# ABOUT THIS TASK
Below are lines of data, and only some are wanted. Please repeat exactly those from the line that has "def decReg8 (r" through the line that has "(addCarry16 s.hl (s.pair p))).cost 2)".
━━━━━ DATASET CONTENT
-- ==== Sys2Proof/Machine/Operands.lean ====
section
/-! DEFINITION. The operand forms, each once: a register, the byte at HL, an immediate byte, a byte at another address, a pair, the
load-operate-store form of the memory operand (30_encoding.md R77, R81; 00_scope.md R15). A meaning is one line over these. -/

namespace Sys2Proof.Machine

/-! ### Loads and stores (40_loads.md) -/

/-- `x[dst] <- x[src]` (R87). -/
def ldRegFromReg (dst src : Reg8) (s : State) : Out := .next ((s.setReg8 dst (s.reg8 src)).cost 1)

/-- `x[r] <- n` (R88). -/
def ldRegFromImm (r : Reg8) (n : Byte) (s : State) : Out := .next ((s.setReg8 r n).cost 2)

/-- `x[r] <- MemRead(a, 1)` in m M-cycles (R89, R92, R93, R100, R102, R104). -/
def ldRegFromMem (r : Reg8) (a : Word) (m : Nat) (s : State) : Out :=
  .next (((s.afterLoad a).setReg8 r (s.loadVal a)).cost m)

/-- `MemWrite(a, 1, v)` in m M-cycles (R90, R91, R94, R95, R101, R103, R105). -/
def stMem (a : Word) (v : Byte) (m : Nat) (s : State) : Out := .next ((s.store a v).cost m)

/-- `MemWrite(HL, 1, A)`, then HL moves by `step` (R96, R98). -/
def stAtHlMove (step : Word) (s : State) : Out := .next (((s.store s.hl s.regs.a).setHl (s.hl + step)).cost 2)

/-- `A <- MemRead(HL, 1)`, then HL moves by `step` (R97, R99). -/
def ldAtHlMove (step : Word) (s : State) : Out :=
  .next ((((s.afterLoad s.hl).setReg8 .a (s.loadVal s.hl)).setHl (s.hl + step)).cost 2)

/-- The high page address `0xFF00 + o` (R81). -/
def highPage (o : Byte) : Word := 0xFF00#16 + o.setWidth 16

/-- `x[rr] <- w` (R106). -/
def ldPairFromImm (p : Pair) (w : Word) (s : State) : Out := .next ((s.setPair p w).cost 3)

/-- `PUSH rr` (R109). -/
def pushPair (p : StackPair) (s : State) : Out := .next ((s.push16 (s.stackPair p)).cost 4)

/-- `POP rr` (R110, R111). -/
def popPair (p : StackPair) (s : State) : Out := .next ((s.afterPop.setStackPair p s.popVal).cost 3)

/-! ### 8-bit arithmetic and logic (41_alu8.md) -/

/-- An ALU operation on a register (R113). -/
def aluReg (op : AluOp) (r : Reg8) (s : State) : Out := .next ((s.alu8 op (s.reg8 r)).cost 1)

/-- An ALU operation on the byte at HL: one read, no write (R113). -/
def aluAtHl (op : AluOp) (s : State) : Out := .next (((s.afterLoad s.hl).alu8 op (s.loadVal s.hl)).cost 2)

/-- An ALU operation on an immediate byte (R113). -/
def aluImm (op : AluOp) (n : Byte) (s : State) : Out := .next ((s.alu8 op n).cost 2)

/-- `INC r` (R138). -/
def incReg8 (r : Reg8) (s : State) : Out := .next (((s.setReg8 r (s.reg8 r + 1)).incFlags (s.reg8 r)).cost 1)

/-- `DEC r` (R140). -/
def decReg8 (r : Reg8) (s : State) : Out := .next (((s.setReg8 r (s.reg8 r - 1)).decFlags (s.reg8 r)).cost 1)

/-! ### 16-bit arithmetic (42_alu16.md) -/

/-- `INC rr` (R146). -/
def incPair16 (p : Pair) (s : State) : Out := .next ((s.setPair p (s.pair p + 1)).cost 2)

/-- `DEC rr` (R147). -/
def decPair16 (p : Pair) (s : State) : Out := .next ((s.setPair p (s.pair p - 1)).cost 2)

/-- `ADD HL,rr` (R148). -/
def addHl16 (p : Pair) (s : State) : Out :=
  .next (((s.setHl (s.hl + s.pair p)).setFlags s.flagZ false (addHalfCarry16 s.hl (s.pair p))
    (addCarry16 s.hl (s.pair p))).cost 2)

/-! ### Rotates, shifts and bits (43_bitops.md) -/

/-- An accumulator rotate by the table of R156, Z cleared (R152 to R155). -/
def rotA (op : ShiftOp) (s : State) : Out :=
  let r := shiftResult op s.regs.a s.flagC
  .next (((s.setReg8 .a r.1).rotAFlags r.2).cost 1)

/-- A prefixed rotate or shift of a register (R156). -/
def shiftReg8 (op : ShiftOp) (r : Reg8) (s : State) : Out :=
  let v := shiftResult op (s.reg8 r) s.flagC
  .next (((s.setReg8 r v.1).shiftFlags v).cost 2)

/-- A prefixed rotate or shift of the byte at HL: one load, then one store (R156). -/
def shiftMem (op : ShiftOp) (s : State) : Out :=
  let v := shiftResult op (s.loadVal s.hl) s.flagC
  .next ((((s.afterLoad s.hl).store s.hl v.1).shiftFlags v).cost 4)

/-- The byte with only bit b set. -/
def bitMask (b : Fin 8) : Byte := BitVec.ofNat 8 (2 ^ b.val)

/-! ### Control transfer (44_control.md) -/

/-- `PC <- t` in m M-cycles. -/
def jumpTo (t : Word) (m : Nat) (s : State) : Out := .next ((s.setPc t).cost m)

/-- `push16(PC); PC <- t` in m M-cycles (R185, R187). -/
def callTo (t : Word) (m : Nat) (s : State) : Out := .next (((s.push16 s.regs.pc).setPc t).cost m)

/-- `PC <- pop16()` in m M-cycles (R188). -/
def returnFrom (m : Nat) (s : State) : Out := .next ((s.afterPop.setPc s.popVal).cost m)

/-- The target of a relative jump: PC, the address after the instruction, plus the displacement (R183). -/
def relTarget (e : Byte) (s : State) : Word := s.regs.pc + sext8 e

/-- A conditional jump: `m` M-cycles when taken, `n` when not (R181, R184). -/
def jumpIf (cc : Cond) (t : Word) (m n : Nat) (s : State) : Out := if s.cond cc then jumpTo t m s else .next (s.cost n)

/-- A conditional call (R186). -/
def callIf (cc : Cond) (t : Word) (s : State) : Out := if s.cond cc then callTo t 6 s else .next (s.cost 3)

/-- A conditional return (R189). -/
def returnIf (cc : Cond) (s : State) : Out := if s.cond cc then returnFrom 5 s else .next (s.cost 2)

/-! ### Stops (45_system.md) -/

/-- An illegal opcode stops the machine: the reason, the address of the byte, the opcode, and PC after its fetch (R200). -/
def illegalOpcode (opcode : Byte) (s : State) : Out := .fault (.unknownOpcode s.cpu.instrAddr opcode s.regs.pc)

end Sys2Proof.Machine
end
━━━━━━━━━━
# ANSWER TO THIS TASK
def decReg8 (r : Reg8) (s : State) : Out := .next (((s.setReg8 r (s.reg8 r - 1)).decFlags (s.reg8 r)).cost 1)

/-! ### 16-bit arithmetic (42_alu16.md) -/

/-- `INC rr` (R146). -/
def incPair16 (p : Pair) (s : State) : Out := .next ((s.setPair p (s.pair p + 1)).cost 2)

/-- `DEC rr` (R147). -/
def decPair16 (p : Pair) (s : State) : Out := .next ((s.setPair p (s.pair p - 1)).cost 2)

/-- `ADD HL,rr` (R148). -/
def addHl16 (p : Pair) (s : State) : Out :=
  .next (((s.setHl (s.hl + s.pair p)).setFlags s.flagZ false (addHalfCarry16 s.hl (s.pair p))
    (addCarry16 s.hl (s.pair p))).cost 2)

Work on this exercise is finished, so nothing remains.